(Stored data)
=== Begin Enclosure ===

-- ==== Sys2Proof/Laws/Within.lean ====
section
/-! SUPPORT. What it is that an operation changes at most the parts of a mask, and the rules to show it; bit i of a mask is part i of Safety.Part. -/

namespace Sys2Proof.Machine

open Sys2Proof.Laws Sys2Proof.Safety

/-- From `s` to `t` no part changes but those whose bits stand in the mask. -/
def Within (P : Nat) (s t : State) : Prop := ∀ p : Part, P.testBit p.ctorIdx = true ∨ p.same s t

/-- Every next state of an outcome lies within the mask. -/
def WithinO (P : Nat) (s : State) (o : Host.Outcome State Fault Refusal) : Prop := ∀ t, o = .next t → Within P s t

theorem same_rfl (p : Part) (s : State) : p.same s s := by cases p <;> rfl

theorem same_trans {p : Part} {s t u : State} (h : p.same s t) (g : p.same t u) : p.same s u := by
  cases p <;> exact Eq.trans g h

theorem within_rfl {P : Nat} {s : State} : Within P s s := fun p => .inr (same_rfl p s)

theorem withinO_next {P : Nat} {s t : State} (h : Within P s t) : WithinO P s (.next t) := fun _ e => by cases e; exact h

/-- A mask inside a mask inside a mask. -/
theorem land_sub {P M N : Nat} (q : P &&& M = M) (r : M &&& N = N) : P &&& N = N := by
  rw [← r, ← Nat.and_assoc, q]

theorem testBit_sub {P M i : Nat} (q : P &&& M = M) (h : M.testBit i = true) : P.testBit i = true := by
  rw [← q, Nat.testBit_and] at h
  exact (Bool.and_eq_true _ _ ▸ h).1

/-- A mask may grow. -/
theorem within_mono {P M : Nat} {s t : State} (q : P &&& M = M) (h : Within M s t) : Within P s t :=
  fun p => (h p).imp (testBit_sub q) id

/-- Every part stands in the mask or is untouched, part by part. -/
def Untouched (M : Nat) (s t : State) : Prop :=
  (M.testBit 0 = true ∨ Part.same .queue s t) ∧ (M.testBit 1 = true ∨ Part.same .sys s t) ∧ (M.testBit 2 = true ∨ Part.same .clocks s t) ∧
    (M.testBit 3 = true ∨ Part.same .wind s t) ∧ (M.testBit 4 = true ∨ Part.same .power s t) ∧ (M.testBit 5 = true ∨ Part.same .yoyo s t) ∧
    (M.testBit 6 = true ∨ Part.same .time s t) ∧ (M.testBit 7 = true ∨ Part.same .timeRegs s t) ∧ (M.testBit 8 = true ∨ Part.same .domains s t) ∧
    (M.testBit 9 = true ∨ Part.same .evtIn s t) ∧ (M.testBit 10 = true ∨ Part.same .evtOut s t) ∧ (M.testBit 11 = true ∨ Part.same .rings s t) ∧
    (M.testBit 12 = true ∨ Part.same .acceptNo s t) ∧ (M.testBit 13 = true ∨ Part.same .replies s t) ∧
    (M.testBit 14 = true ∨ Part.same .events s t) ∧ (M.testBit 15 = true ∨ Part.same .waiting s t) ∧ (M.testBit 16 = true ∨ Part.same .cp s t) ∧
    (M.testBit 17 = true ∨ Part.same .mbx s t) ∧ (M.testBit 18 = true ∨ Part.same .log s t) ∧ (M.testBit 19 = true ∨ Part.same .nvsCells s t) ∧
    (M.testBit 20 = true ∨ Part.same .nvs s t) ∧ (M.testBit 21 = true ∨ Part.same .store s t) ∧ (M.testBit 22 = true ∨ Part.same .sram s t) ∧
    (M.testBit 23 = true ∨ Part.same .aon s t) ∧ (M.testBit 24 = true ∨ Part.same .memory s t) ∧ (M.testBit 25 = true ∨ Part.same .fab s t) ∧
    (M.testBit 26 = true ∨ Part.same .lanes s t) ∧ (M.testBit 27 = true ∨ Part.same .foms s t) ∧ (M.testBit 28 = true ∨ Part.same .prbs s t) ∧
    (M.testBit 29 = true ∨ Part.same .quads s t) ∧ (M.testBit 30 = true ∨ Part.same .ports s t) ∧ (M.testBit 31 = true ∨ Part.same .flows s t) ∧
    (M.testBit 32 = true ∨ Part.same .txs s t) ∧ (M.testBit 33 = true ∨ Part.same .layers s t) ∧ (M.testBit 34 = true ∨ Part.same .outputs s t) ∧
    (M.testBit 35 = true ∨ Part.same .outShots s t) ∧ (M.testBit 36 = true ∨ Part.same .leases s t) ∧
    (M.testBit 37 = true ∨ Part.same .assocs s t) ∧ (M.testBit 38 = true ∨ Part.same .txAudio s t) ∧ (M.testBit 39 = true ∨ Part.same .tq s t) ∧
    (M.testBit 40 = true ∨ Part.same .heads s t) ∧ (M.testBit 41 = true ∨ Part.same .drivers s t) ∧ (M.testBit 42 = true ∨ Part.same .polls s t) ∧
    (M.testBit 43 = true ∨ Part.same .rennex s t) ∧ (M.testBit 44 = true ∨ Part.same .pair s t) ∧ (M.testBit 45 = true ∨ Part.same .sync s t) ∧
    (M.testBit 46 = true ∨ Part.same .free s t) ∧ (M.testBit 47 = true ∨ Part.same .answer s t)

theorem untouched_part {M : Nat} {s t : State} (h : Untouched M s t) (p : Part) : M.testBit p.ctorIdx = true ∨ p.same s t := by
  obtain ⟨h0, h1, h2, h3, h4, h5, h6, h7, h8, h9, h10, h11, h12, h13, h14, h15, h16, h17, h18, h19, h20, h21, h22, h23, h24, h25, h26, h27, h28, h29, h30, h31, h32, h33, h34, h35, h36, h37, h38, h39, h40, h41, h42, h43, h44, h45, h46, h47⟩ := h
  cases p <;> assumption

/-- A change of the parts of a mask, after what lies within a greater mask. -/
theorem within_mk {P M : Nat} {s x t : State} (q : P &&& M = M) (h : Within P s x) 
    (e : Untouched M x t) : Within P s t := fun p =>
  (untouched_part e p).elim (fun b => .inl (testBit_sub q b)) (fun w => (h p).imp id (fun v => same_trans v w))

theorem within_ite {P : Nat} {s a b : State} {c : Prop} [Decidable c] (ha : c → Within P s a) (hb : ¬c → Within P s b) :
    Within P s (if c then a else b) := by
  split <;> rename_i h
  · exact ha h
  · exact hb h

theorem within_pos {P : Nat} {s a b : State} {c : Prop} [Decidable c] (h : c) (ha : Within P s a) : Within P s (if c then a else b) := by
  rw [if_pos h]; exact ha

theorem within_neg {P : Nat} {s a b : State} {c : Prop} [Decidable c] (h : ¬c) (hb : Within P s b) : Within P s (if c then a else b) := by
  rw [if_neg h]; exact hb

=== End Enclosure ===

- What to produce
From the records above, repeat exactly the lines from the one with "cases p <;> assumption" through the one with "(e : Untouched", both included.

- Answer box
  cases p <;> assumption

/-- A change of the parts of a mask, after what lies within a greater mask. -/
theorem within_mk {P M : Nat} {s x t : State} (q : P &&& M = M) (h : Within P s x) 
    (e : Untouched M x t) : Within P s t := fun p =>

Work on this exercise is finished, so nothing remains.